Collected data entries:

/-- SYNA and SYNW (R331 to R333); `synOp` is the table of R332 and is spelled out. -/
def Obligations.SynchronisationOperations : Prop :=
  (∀ (s : State) (w : RR), issues (.syna w) s = true → s.cur.life = .running → s.cur.counter 6 < 63 → s.cur.behind = false →
    s.islandRuns 127 = true → s.synFault (s.cur.srcS w.a) true = none →
    (w.e.getLsbD 7 = true → s.cur.wc = none ∧ s.cur.released (w.e.toNat / 8 % 8) = true) →
    let addr := (s.cur.srcS w.a).toNat
    let key := synKey s.cur.ctx addr
    let armKey := synKey s.cur.ctx (addr + 4)
    let s1 := if w.e.getLsbD 7 then s.raiseClocks s.cur (w.e.toNat / 8 % 8) else s
    let v := (s1.synIn key).syn key
    let ts := max48 s.cur.pts (v.rts + 1)
    let c : Half := (s.cur.srcS w.c).setWidth 32
    let new : Half := match w.e.toNat % 8 with
      | 0 => v.val + c
      | 1 => v.val - c
      | 2 => c
      | 3 => v.val &&& c
      | 4 => v.val ||| c
      | 5 => if c < v.val then v.val else c
      | 6 => if c < v.val then v.val - c else 0
      | _ => v.val
    let ends : Prop := new = 0 ∧ s.joinWaits s.cur.ctx addr = true
    ∃ u t a, exec (.syna w) s = .next t ∧ EntersDone u t w.ctl 1 (if scalarReg w.d = .none then .none else .pend a.id) a ∧
      (u.syn key).wts = ts ∧ (¬ends → (u.syn key).val = new) ∧
      (ends → key ∈ s.coh.resident → armKey ∈ s.coh.resident → (u.syn key).val = (s.syn armKey).val) ∧
      (s.cur.wait = none → (∀ g ∈ s.parked, g.wait = none) → (u.syn key).rts = ts) ∧
      (key ∈ s.coh.resident → (ends → armKey ∈ s.coh.resident) → (∀ k, k ≠ key → u.syn k = s.syn k) ∧ u.mem = s.mem) ∧
      u.mgmt = s.mgmt ∧ SameRegisters s.cur u.cur ∧ (w.e.getLsbD 6 = false → u.cur.pts = ts) ∧
      a.dst = scalarReg w.d ∧ a.path = 6 ∧ a.lanes.map (fun l => l.res) = [v.val.setWidth 128]) ∧
  (∀ (s : State) (w : RR), issues (.synw w) s = true → s.cur.life = .running → s.cur.counter 6 < 63 → s.cur.behind = false →
    s.islandRuns 127 = true → s.cur.satisfied = none → s.synFault (s.cur.srcS w.a) false = none →
    (w.e.getLsbD 7 = true → s.cur.wc = none ∧ s.cur.released (w.e.toNat / 8 % 8) = true) →
    let key := synKey s.cur.ctx (s.cur.srcS w.a).toNat
    let s1 := if w.e.getLsbD 7 then s.raiseClocks s.cur (w.e.toNat / 8 % 8) else s
    let v := (s1.synIn key).syn key
    let c : Half := (s.cur.srcS w.c).setWidth 32
    let holds : Bool := match w.e.toNat % 8 with
      | 0 => v.val = c
      | 1 => v.val ≠ c
      | 2 => v.val < c
      | 3 => v.val ≤ c
      | 4 => c < v.val
      | _ => c ≤ v.val
    (holds = true → ∃ u t a, exec (.synw w) s = .next t ∧
      EntersDone u t w.ctl 1 (if scalarReg w.d = .none then .none else .pend a.id) a ∧
      u.syn key = { v with rts := max48 v.rts (max48 s.cur.pts v.wts) } ∧
      (key ∈ s.coh.resident → (∀ k, k ≠ key → u.syn k = s.syn k) ∧ u.mem = s.mem) ∧ u.mgmt = s.mgmt ∧
      SameRegisters s.cur u.cur ∧ a.dst = scalarReg w.d ∧ a.lanes.map (fun l => l.res) = [v.val.setWidth 128]) ∧
    (holds = false → ∃ t x, exec (.synw w) s = .next t ∧ t.cur.wait = some x ∧ x.kind = 3 ∧ x.obj = s.cur.srcS w.a ∧ t.syn key = v ∧
      (key ∈ s.coh.resident → (∀ k, t.syn k = s.syn k) ∧ t.mem = s.mem) ∧ SameRegisters s.cur t.cur ∧
      t.cur.pc = s.cur.pc ∧ t.cur.cpos = s.cur.cpos)) ∧
  (∀ (s : State) (w : RR) (a : Access), issues (.synw w) s = true → s.cur.life = .running → s.cur.satisfied = some a →
    ∃ u t b, exec (.synw w) s = .next t ∧ EntersDone u t w.ctl 1 (if a.dst = .none then .none else .pend b.id) b ∧
      b.dst = a.dst ∧ b.lanes = a.lanes ∧ b.path = a.path ∧ u.mem = s.mem ∧ u.mgmt = s.mgmt ∧ u.coh = s.coh ∧ SameRegisters s.cur u.cur) ∧
  (∀ (s : State) (w : RR) (addr : Word), addr = s.cur.srcS w.a →
    (addr.toNat % 4 ≠ 0 ∨ 2 ^ 32 ≤ addr.toNat ∨ s.regBits (Reg.sync s.cur.ctx.toNat) 0 0 = 0) →
    ∃ k sub, k = (if addr.toNat % 4 ≠ 0 then 1 else 2) ∧ sub = (if addr.toNat % 4 ≠ 0 then 0 else 2) ∧
      (issues (.syna w) s = true → exec (.syna w) s = .next (s.trapLanes [(96, ⟨addr, k, 2, true, true, sub, 0⟩)])) ∧
      (issues (.synw w) s = true → s.cur.satisfied = none →
        exec (.synw w) s = .next (s.trapLanes [(96, ⟨addr, k, 2, false, true, sub, 0⟩)])))
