/-- An entry written is words of memory written, and the registers and counts of its ring. -/
theorem writeEntry_outside (s : State) (c : BitVec 12) (e : List Word) : s.writeEntry c e =
    { s.writeWords (s.ringEntryPa c) e with mgmt := (s.writeEntry c e).mgmt, que := (s.writeEntry c e).que } :=
  overflowOrInterrupt_outside _ c

theorem postEntry_cxl (s : State) (c : BitVec 12) (e : List Word) : (s.postEntry c e).cxl = { s.cxl with filter := (s.postEntry c e).cxl.filter } := by
  simp only [State.postEntry]
  split
  · split <;> rfl
  · rw [writeEntry_outside]
    exact (writeWords_keeps s (s.ringEntryPa c) e).cxl

end Sys2Proof.Machine
end

section
/-! SUPPORT. Registered images: the checks of a registration, the entry it takes, and what unregistering leaves. -/

namespace Sys2Proof.Machine

/-! ### Registered images (R62, R63) -/

/-- The hash of an image, as its KHASH. -/
def imageHash (m : Image) : BitVec 384 := Config.sha384 (bytesOfWords (m.header ++ m.launch ++ m.code))

/-- The header or a length of an image is wrong. -/
def malformedImage (m : Image) : Bool :=
  let w := m.header.getD 0 0
  bits w 63 32 ≠ 0x4B494D47 || 16 ≤ bits w 31 24 || m.header.length ≠ 8 || (m.header.drop 1).any (fun x => x ≠ 0) ||
    m.launch.length ≠ 32 || bits w 23 0 ≠ m.code.length || 2 ^ 21 < m.code.length || m.ed25519.length ≠ 64 || m.mldsa.length ≠ 3309

/-- A registered image has the hash. -/
def State.registered (s : State) (h : BitVec 384) : Bool := s.cxl.kernels.any fun x => x.2.any fun k => k.khash = h && !k.unregistered

/-- The lowest free entry of the table. -/
def State.freeEntry (s : State) : Option Nat := (List.range 1024).find? fun i => Tab.get none s.cxl.kernels i = none

/-- A status and an entry, from what each check of R63 finds in turn and the free entry. -/
def registerChecks (bad signed sealed known : Bool) (free : Option Nat) : Nat × Nat :=
  if bad then (1, 0) else if !signed then (2, 0) else if !sealed then (3, 0) else if known then (4, 0)
  else match free with
    | some i => (0, i)
    | none => (5, 0)

/-- The status of a registration, its checks in the order of R63. -/
def State.registerStatus (s : State) (m : Image) : Nat :=
  let key := Config.keySlot (BitVec.ofNat 4 (bits (m.header.getD 0 0) 31 24))
  if malformedImage m then 1 else if !Config.ed25519Ok key (imageHash m) m.ed25519 then 2 else if !Config.mldsaOk key (imageHash m) m.mldsa then 3
  else if s.registered (imageHash m) then 4 else if s.freeEntry = none then 5 else 0

theorem imageStatus_checks (s : State) (m : Image) :
    let key := Config.keySlot (BitVec.ofNat 4 (bits (m.header.getD 0 0) 31 24))
    s.imageStatus m = registerChecks (malformedImage m) (Config.ed25519Ok key (imageHash m) m.ed25519)
      (Config.mldsaOk key (imageHash m) m.mldsa) (s.registered (imageHash m)) s.freeEntry := by
  intro key
  unfold State.imageStatus registerChecks
  refine ite_congr (congrArg (· = true) ?_) (fun _ => rfl) fun _ => ite_congr rfl (fun _ => rfl) fun _ => ite_congr rfl (fun _ => rfl) fun _ =>
    ite_congr (congrArg (· = true) ?_) (fun _ => rfl) fun _ => ?_
  · simp only [malformedImage, List.not_all_eq_any_not, decide_not]
  · rw [State.registered]
    congr 1
    funext x
    cases x.2 <;> rfl
  · have hfree : ((List.range 1024).find? fun i => (Tab.get none s.cxl.kernels i).isNone) = s.freeEntry := by
      rw [State.freeEntry]
      congr 1
      funext i
      cases Tab.get none s.cxl.kernels i <;> rfl
    cases h : s.freeEntry with
    | none => simp only [hfree, h]
    | some i => simp only [hfree, h]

PROBLEM STATEMENT> Every line above that includes the string "satisfied" should be counted, and the answer should be that number only.

RESULT> 3